Las últimas horas del héroe que se ahorcó por la tragedia argentina

por Diego Marinelli

Las razones que llevaron a quitarse la vida al changarín tucumano Walter Muñoz, apenas meses después de haberse convertido en héroe viral y recibir el llamado del Presidente Mauricio Macri. Una metáfora de la tragedia argentina.

El pasado 14 de octubre, Walter Monzón caminaba sin rumbo por un camino de la localidad mendocina de Tunuyán. Llegó hasta un puente, se detuvo en el medio y, sin pensarlo demasiado, tomó la decisión ahorcarse con lo único que le quedaba: su propia campera. 

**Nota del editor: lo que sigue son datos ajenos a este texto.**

-- ==== Sys2Proof/Decode.lean ====
section
/-! DEFINITION. The word form of a command. spec/opcode_table.json gives none of its rows any bits: the device is commanded by
register accesses, frames, pins and descriptors, not by instruction words. -/

namespace Sys2Proof

/-- The command that a word spells by the table's bits: none for every word. -/
def decodeTableWord (_nbits _w : Nat) : Option Instr := none

end Sys2Proof
end

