/-- One of VC1 to VC3; the turn goes to the one after it. -/
def Port.takeTurn (q : Port) (t : Fin 3) : Option (Queued × Port) :=
  match t with
  | 0 => q.takeFrom q.q1 q.c1 fun r c => { q with q1 := r, c1 := c, turn := 1 }
  | 1 => q.takeFrom q.q2 q.c2 fun r c => { q with q2 := r, c2 := c, turn := 2 }
  | 2 => q.takeFrom q.q3 q.c3 fun r c => { q with q3 := r, c3 := c, turn := 0 }

/-- The next frame that may be sent, with the port after it, in the order of R328; no VC waits on another's credits. -/
def Port.nextFrame (q : Port) : Option (Queued × Port) :=
  q.takeVc0.or (q.takeRescale.or ((q.takeTurn q.turn).or ((q.takeTurn (q.turn + 1)).or (q.takeTurn (q.turn + 2)))))

/-- Blocks of one VC become returnable (R327). -/
def giveBack (p : PortIx) (vc blocks : Nat) (s : State) : State :=
  s.onPort p fun q =>
    match vc with
    | 0 => { q with r0 := q.r0 + blocks }
    | 1 => { q with r1 := q.r1 + blocks }
    | 2 => { q with r2 := q.r2 + blocks }
    | _ => { q with r3 := q.r3 + blocks }

/-- A relayed frame leaves its queue: its credits go back to the port it came by. -/
def Queued.done (x : Queued) (s : State) : State :=
  match x.via with
  | some p => giveBack p x.frame.vc.toNat (blocksOf x.frame) s
  | none => s

/-- A frame of VC0 to VC3: it has a SEQ (R329). -/
def sequenced (f : Frame) : Bool := decide (0x10 ≤ f.ftype.toNat)

/-- A sequenced frame is refused and waits for its back-off: nothing is sent behind it (R322, R330). -/
def Port.blocked (q : Port) : Bool := q.refused.any sequenced

/-- Send up to `n` queued frames of a JOINED port: each takes the next SEQ and a copy stays in the retry buffer (R329). -/
def pumpN (p : PortIx) : Nat → State → State
  | 0, s => s
  | n + 1, s =>
    if (s.port p).st == .joined && !(s.port p).blocked then
      match (s.port p).nextFrame with
      | none => s
      | some (x, q) =>
        let g := { x.frame with seq := BitVec.ofNat 16 q.txSeq }
        pumpN p n <| x.done <|
          putWire p g (s.onPort p fun _ => { q with txSeq := (q.txSeq + 1) % 65536, retry := q.retry ++ [g] })
    else s

/-- Frames waiting for a SEQ at a port. -/
def Port.waiting (q : Port) : Nat := q.q0.length + q.qRescale.length + q.q1.length + q.q2.length + q.q3.length

/-- Send what may be sent at a port. -/
def pump (p : PortIx) (s : State) : State := pumpN p (s.port p).waiting s

/-- Put a frame into its queue at a port and send what may be sent. -/
def queueVia (via : Option PortIx) (p : PortIx) (f : Frame) (s : State) : State :=
  let x : Queued := ⟨f, via⟩
  pump p <| s.onPort p fun q =>
    if f.marker == 5 then { q with qRescale := q.qRescale ++ [x] }
    else match f.vc.toNat with
      | 0 => { q with q0 := q.q0 ++ [x] }
      | 1 => { q with q1 := q.q1 ++ [x] }
      | 2 => { q with q2 := q.q2 ++ [x] }
      | _ => { q with q3 := q.q3 ++ [x] }

def queueFrame (p : PortIx) (f : Frame) (s : State) : State := queueVia none p f s

-- Routes (R318, R319).

/-- The port of a role and parallel index. -/
def portOf (s : State) (role par : Nat) : Option PortIx :=
  (List.finRange 9).find? fun p => portRole s p == role && portPar s p == par

/-- The number of parallel ports of a role. -/
def portCount (s : State) (role : Nat) : Nat := ((List.finRange 9).filter fun p => portRole s p == role).length

def torusX (s : State) : Nat := match s.warp.image with | some i => i.job.torusX | none => 0
def torusY (s : State) : Nat := match s.warp.image with | some i => i.job.torusY | none => 0
def isTorus (s : State) : Bool := match s.warp.image with | some i => i.job.topology == 1 | none => false
def isFat (s : State) : Bool := match s.warp.image with | some i => i.job.topology == 2 | none => false

/-- The + direction is the shorter one from `a` to `b` round `n`, or the equal one. -/
def plusWay (a b n : Nat) : Bool := decide (2 * ((b + n - a % n) % n) ≤ n)

/-- The port on which this device sends a unicast frame on (R318). -/
def unicastPort (s : State) (src dest : Nat) : Option PortIx :=
  let n := deviceCount s
  if isTorus s then
    let tx := torusX s
    let me := rankOf s
    if me % tx != dest % tx then portOf s (if plusWay (me % tx) (dest % tx) tx then 3 else 4) 0
    else portOf s (if plusWay (me / tx) (dest / tx) (torusY s) then 5 else 6) 0
  else
    let par := if isFat s then (src + dest) % portCount s 1 else 0
    portOf s (if plusWay src dest n then 1 else 2) par

/-- Send a frame on by a port, where the plan names one. -/
def sendOn (p : Option PortIx) (f : Frame) (s : State) : State :=
  match p with
  | some q => queueFrame q f s
  | none => s

/-- A unicast frame to another rank. -/
def sendUnicast (f : Frame) (s : State) : State := sendOn (unicastPort s f.src.toNat f.dest.toNat) f s

/-- Does a broadcast copy that has come `d` steps in one direction of a ring of `n` go on? The + half serves ⌈(n − 1)/2⌉ devices,
the − half the rest (R319). -/
def goesOn (plus : Bool) (n d : Nat) : Bool := decide (d < if plus then n / 2 else n - 1 - n / 2)

/-- Send copies of a broadcast along one axis: `roleP` and `roleM` are the two port roles, `c` this device's coordinate, `o` the
origin's, and `only` the one direction of travel, if it arrived along this axis. -/
def spread (roleP roleM n o c : Nat) (only : Option Bool) (f : Frame) (s : State) : State :=
  let dPlus := (c + n - o % n) % n
  let dMinus := (o + n - c % n) % n
  let s1 := if only != some false && goesOn true n dPlus then sendOn (portOf s roleP 0) f s else s
  if only != some true && goesOn false n dMinus then sendOn (portOf s roleM 0) f s1 else s1

/-- Pass a broadcast on (R319); `arrival` is the role of the port it came in by, none at the manager. A frame that came in by a
−ring, −x or −y port travels in the + direction. -/
def passBroadcast (arrival : Option Nat) (f : Frame) (s : State) : State :=
  let n := deviceCount s
  let m := f.src.toNat
  let me := rankOf s
  let dir : Option Bool := arrival.map fun r => r % 2 == 0
  if isTorus s then
    let tx := torusX s
    match arrival with
    | some 3 | some 4 => spread 3 4 tx (m % tx) (me % tx) dir f s
    | _ => spread 3 4 tx (m % tx) (me % tx) none f (spread 5 6 (torusY s) (m / tx) (me / tx) dir f s)
  else spread 1 2 n m me dir f s

/-- The manager broadcasts (R319). -/
def broadcast (f : Frame) (s : State) : State := passBroadcast none f s

-- Link control (R329, R330).

/-- Send LINK_CTRL with the credits to return; `nak` asks for a resend from NEXT_SEQ. -/
def sendLinkCtrl (p : PortIx) (nak : Bool) (s : State) : State :=
  let q := s.port p
  putWire p (mkFrame ftLinkCtrl 0 0 0 0 (rankOf s) 0 0
      [w32 (b2n nak * 65536 + q.rxSeq), w32 (q.r1 % 65536 * 65536 + q.r0 % 65536), w32 (q.r3 % 65536 * 65536 + q.r2 % 65536)])
    (s.onPort p fun x => { x with r0 := 0, r1 := 0, r2 := 0, r3 := 0, nakSent := x.nakSent || nak })

/-- NAK the next frame expected: for a failed CRC or an uncorrectable codeword each time, for a gap in SEQ once until it arrives (R315,
R330). -/
def nakNow (p : PortIx) (s : State) : State := sendLinkCtrl p true s
def sendNak (p : PortIx) (s : State) : State := if (s.port p).nakSent then s else sendLinkCtrl p true s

Las cosas podrían haber sido distintas para este changarín y trabajador golondrina, de los tantos que patean las plantaciones del país en busca de sustento siguiendo las temporadas. Apenas unos meses antes, Walter había alcanzado la estatura de héroe al volverse viral el relato de cómo arriesgó su vida para salvar a una nena de8 años de morir ahogada en las aguas del tucumano río Gastona. El presidente Macri lo llamó para felicitarlo y miles de personas compartieron y celebraron su gesto en las redes sociales. Pero los vapores de la fama digital se disiparon rápidamente y la falta de oportunidades con la que convivió toda su vida volvió a alcanzarlo. La decepción de lo que pudo ser y no fue operó como la gota que rebalsa el vaso y el héroe del río Gastona se dejó vencer finalmente por la inapelable tragedia de nacer y crecer pobre en la Argentina.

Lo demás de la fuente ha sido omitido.